Saved entries
────────────────

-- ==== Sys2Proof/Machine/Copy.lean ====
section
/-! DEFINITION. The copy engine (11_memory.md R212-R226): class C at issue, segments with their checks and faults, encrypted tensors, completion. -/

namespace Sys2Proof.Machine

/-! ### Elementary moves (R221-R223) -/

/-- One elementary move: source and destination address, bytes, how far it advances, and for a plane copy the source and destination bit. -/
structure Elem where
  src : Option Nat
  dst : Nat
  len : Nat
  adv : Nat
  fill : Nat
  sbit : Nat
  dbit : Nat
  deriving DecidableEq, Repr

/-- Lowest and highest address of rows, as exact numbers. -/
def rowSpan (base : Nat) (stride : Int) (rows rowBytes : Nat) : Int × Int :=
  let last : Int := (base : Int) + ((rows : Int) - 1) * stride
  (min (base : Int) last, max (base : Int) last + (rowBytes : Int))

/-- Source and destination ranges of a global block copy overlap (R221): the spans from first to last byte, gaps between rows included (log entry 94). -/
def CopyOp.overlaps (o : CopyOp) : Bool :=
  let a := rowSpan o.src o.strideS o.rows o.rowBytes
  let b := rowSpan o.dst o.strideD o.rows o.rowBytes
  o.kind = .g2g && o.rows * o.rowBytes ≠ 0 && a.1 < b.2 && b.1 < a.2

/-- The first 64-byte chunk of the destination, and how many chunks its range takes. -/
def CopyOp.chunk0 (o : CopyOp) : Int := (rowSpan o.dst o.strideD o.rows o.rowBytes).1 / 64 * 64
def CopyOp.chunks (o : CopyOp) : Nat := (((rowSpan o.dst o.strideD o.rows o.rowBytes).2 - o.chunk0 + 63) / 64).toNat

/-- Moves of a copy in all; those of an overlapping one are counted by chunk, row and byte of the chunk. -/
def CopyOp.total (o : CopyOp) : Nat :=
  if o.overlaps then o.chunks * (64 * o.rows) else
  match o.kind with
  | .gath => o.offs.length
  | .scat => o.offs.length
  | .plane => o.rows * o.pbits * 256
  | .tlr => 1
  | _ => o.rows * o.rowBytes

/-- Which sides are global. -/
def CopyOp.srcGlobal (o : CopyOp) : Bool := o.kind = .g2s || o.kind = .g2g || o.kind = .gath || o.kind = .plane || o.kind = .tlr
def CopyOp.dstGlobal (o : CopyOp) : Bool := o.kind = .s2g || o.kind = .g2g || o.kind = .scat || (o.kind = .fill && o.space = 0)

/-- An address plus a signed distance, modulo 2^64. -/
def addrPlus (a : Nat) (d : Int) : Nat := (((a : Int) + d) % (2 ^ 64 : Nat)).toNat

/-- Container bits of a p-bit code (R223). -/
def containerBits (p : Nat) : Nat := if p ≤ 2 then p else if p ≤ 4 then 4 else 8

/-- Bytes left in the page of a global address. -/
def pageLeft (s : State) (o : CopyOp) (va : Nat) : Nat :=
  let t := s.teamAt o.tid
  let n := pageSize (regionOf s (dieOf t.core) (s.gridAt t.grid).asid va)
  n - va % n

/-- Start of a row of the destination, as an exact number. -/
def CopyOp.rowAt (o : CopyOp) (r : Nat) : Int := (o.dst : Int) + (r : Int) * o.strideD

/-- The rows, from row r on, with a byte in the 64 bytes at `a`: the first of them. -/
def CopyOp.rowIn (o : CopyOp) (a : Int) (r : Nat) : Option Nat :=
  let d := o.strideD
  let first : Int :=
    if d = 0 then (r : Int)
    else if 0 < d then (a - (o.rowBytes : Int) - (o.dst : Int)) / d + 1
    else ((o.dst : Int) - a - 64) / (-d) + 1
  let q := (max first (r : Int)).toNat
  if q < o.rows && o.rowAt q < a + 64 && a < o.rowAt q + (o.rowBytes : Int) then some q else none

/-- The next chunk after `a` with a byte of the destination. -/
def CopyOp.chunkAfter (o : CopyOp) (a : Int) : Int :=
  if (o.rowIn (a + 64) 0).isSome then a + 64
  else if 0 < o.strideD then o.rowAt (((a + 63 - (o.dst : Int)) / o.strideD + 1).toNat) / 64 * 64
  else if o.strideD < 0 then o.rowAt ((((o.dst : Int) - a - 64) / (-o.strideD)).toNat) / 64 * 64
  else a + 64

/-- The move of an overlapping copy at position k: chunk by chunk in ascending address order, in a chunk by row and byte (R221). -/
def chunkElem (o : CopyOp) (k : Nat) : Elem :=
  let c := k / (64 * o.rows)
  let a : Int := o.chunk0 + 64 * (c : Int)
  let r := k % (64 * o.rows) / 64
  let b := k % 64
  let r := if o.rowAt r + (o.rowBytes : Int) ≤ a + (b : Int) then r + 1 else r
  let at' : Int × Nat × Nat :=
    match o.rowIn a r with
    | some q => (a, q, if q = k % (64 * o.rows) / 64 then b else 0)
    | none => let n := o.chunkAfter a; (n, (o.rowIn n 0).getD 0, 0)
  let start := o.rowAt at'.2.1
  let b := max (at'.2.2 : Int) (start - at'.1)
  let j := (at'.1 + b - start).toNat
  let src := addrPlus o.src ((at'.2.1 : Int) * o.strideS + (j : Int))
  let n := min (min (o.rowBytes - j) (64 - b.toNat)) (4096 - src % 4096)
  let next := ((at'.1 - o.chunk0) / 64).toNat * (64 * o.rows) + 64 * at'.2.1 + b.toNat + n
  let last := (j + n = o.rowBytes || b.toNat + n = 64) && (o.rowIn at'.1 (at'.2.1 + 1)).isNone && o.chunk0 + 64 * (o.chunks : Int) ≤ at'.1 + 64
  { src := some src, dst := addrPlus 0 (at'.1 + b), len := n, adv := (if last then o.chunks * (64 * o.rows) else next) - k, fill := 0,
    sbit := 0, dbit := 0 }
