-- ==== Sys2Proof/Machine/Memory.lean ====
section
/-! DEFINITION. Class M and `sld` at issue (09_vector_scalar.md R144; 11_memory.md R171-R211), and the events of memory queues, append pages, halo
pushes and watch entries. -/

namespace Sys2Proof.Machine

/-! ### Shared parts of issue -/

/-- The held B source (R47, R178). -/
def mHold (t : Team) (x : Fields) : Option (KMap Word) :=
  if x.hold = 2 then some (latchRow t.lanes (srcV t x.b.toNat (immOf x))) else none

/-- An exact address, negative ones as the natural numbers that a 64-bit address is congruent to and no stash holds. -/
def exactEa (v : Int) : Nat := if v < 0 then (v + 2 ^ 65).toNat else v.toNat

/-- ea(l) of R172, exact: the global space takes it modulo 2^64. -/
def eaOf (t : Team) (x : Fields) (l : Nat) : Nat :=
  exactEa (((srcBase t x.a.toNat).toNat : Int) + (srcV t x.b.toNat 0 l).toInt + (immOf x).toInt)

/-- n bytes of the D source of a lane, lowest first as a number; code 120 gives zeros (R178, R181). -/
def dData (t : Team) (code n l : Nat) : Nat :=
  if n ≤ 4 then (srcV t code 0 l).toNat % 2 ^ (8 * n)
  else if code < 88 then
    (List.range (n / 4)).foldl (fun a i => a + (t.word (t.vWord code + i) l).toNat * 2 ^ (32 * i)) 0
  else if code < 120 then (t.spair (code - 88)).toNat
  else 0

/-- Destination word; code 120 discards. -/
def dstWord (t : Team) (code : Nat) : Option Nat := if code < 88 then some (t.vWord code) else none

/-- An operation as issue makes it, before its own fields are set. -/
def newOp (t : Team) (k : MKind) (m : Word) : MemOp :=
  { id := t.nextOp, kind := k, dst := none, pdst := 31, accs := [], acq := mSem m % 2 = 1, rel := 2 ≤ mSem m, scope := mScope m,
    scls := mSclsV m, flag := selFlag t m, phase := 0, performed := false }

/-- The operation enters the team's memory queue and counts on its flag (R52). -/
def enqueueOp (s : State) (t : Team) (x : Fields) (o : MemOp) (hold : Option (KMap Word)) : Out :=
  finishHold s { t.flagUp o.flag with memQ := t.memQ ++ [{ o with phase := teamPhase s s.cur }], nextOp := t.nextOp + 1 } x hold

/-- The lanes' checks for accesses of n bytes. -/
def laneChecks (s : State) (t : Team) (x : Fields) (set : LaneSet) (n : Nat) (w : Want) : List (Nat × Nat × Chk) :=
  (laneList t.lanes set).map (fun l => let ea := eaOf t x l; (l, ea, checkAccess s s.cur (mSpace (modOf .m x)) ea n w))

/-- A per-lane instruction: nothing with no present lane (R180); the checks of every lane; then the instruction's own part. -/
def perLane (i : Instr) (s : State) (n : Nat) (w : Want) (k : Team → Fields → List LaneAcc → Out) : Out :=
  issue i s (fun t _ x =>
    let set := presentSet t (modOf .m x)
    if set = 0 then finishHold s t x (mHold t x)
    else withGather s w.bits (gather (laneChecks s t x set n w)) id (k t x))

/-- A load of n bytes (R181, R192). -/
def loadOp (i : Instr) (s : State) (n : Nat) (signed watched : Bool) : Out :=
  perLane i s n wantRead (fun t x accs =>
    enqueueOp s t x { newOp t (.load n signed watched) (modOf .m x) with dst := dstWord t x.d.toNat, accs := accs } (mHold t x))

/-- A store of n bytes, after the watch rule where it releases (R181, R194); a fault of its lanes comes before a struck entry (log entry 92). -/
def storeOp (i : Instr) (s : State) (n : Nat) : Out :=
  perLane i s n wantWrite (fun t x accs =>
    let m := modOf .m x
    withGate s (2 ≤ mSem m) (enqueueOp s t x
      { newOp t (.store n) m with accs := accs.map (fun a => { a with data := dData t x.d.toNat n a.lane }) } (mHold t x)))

────────────────

Return, please, the lines of the data from the first through the line containing "deriving DecidableEq, Repr", both kept, exactly as they stand and nothing more.

ANSWER TO THIS PROBLEM ->
-- ==== Sys2Proof/Machine/Copy.lean ====
section
/-! DEFINITION. The copy engine (11_memory.md R212-R226): class C at issue, segments with their checks and faults, encrypted tensors, completion. -/

namespace Sys2Proof.Machine

/-! ### Elementary moves (R221-R223) -/

/-- One elementary move: source and destination address, bytes, how far it advances, and for a plane copy the source and destination bit. -/
structure Elem where
  src : Option Nat
  dst : Nat
  len : Nat
  adv : Nat
  fill : Nat
  sbit : Nat
  dbit : Nat
  deriving DecidableEq, Repr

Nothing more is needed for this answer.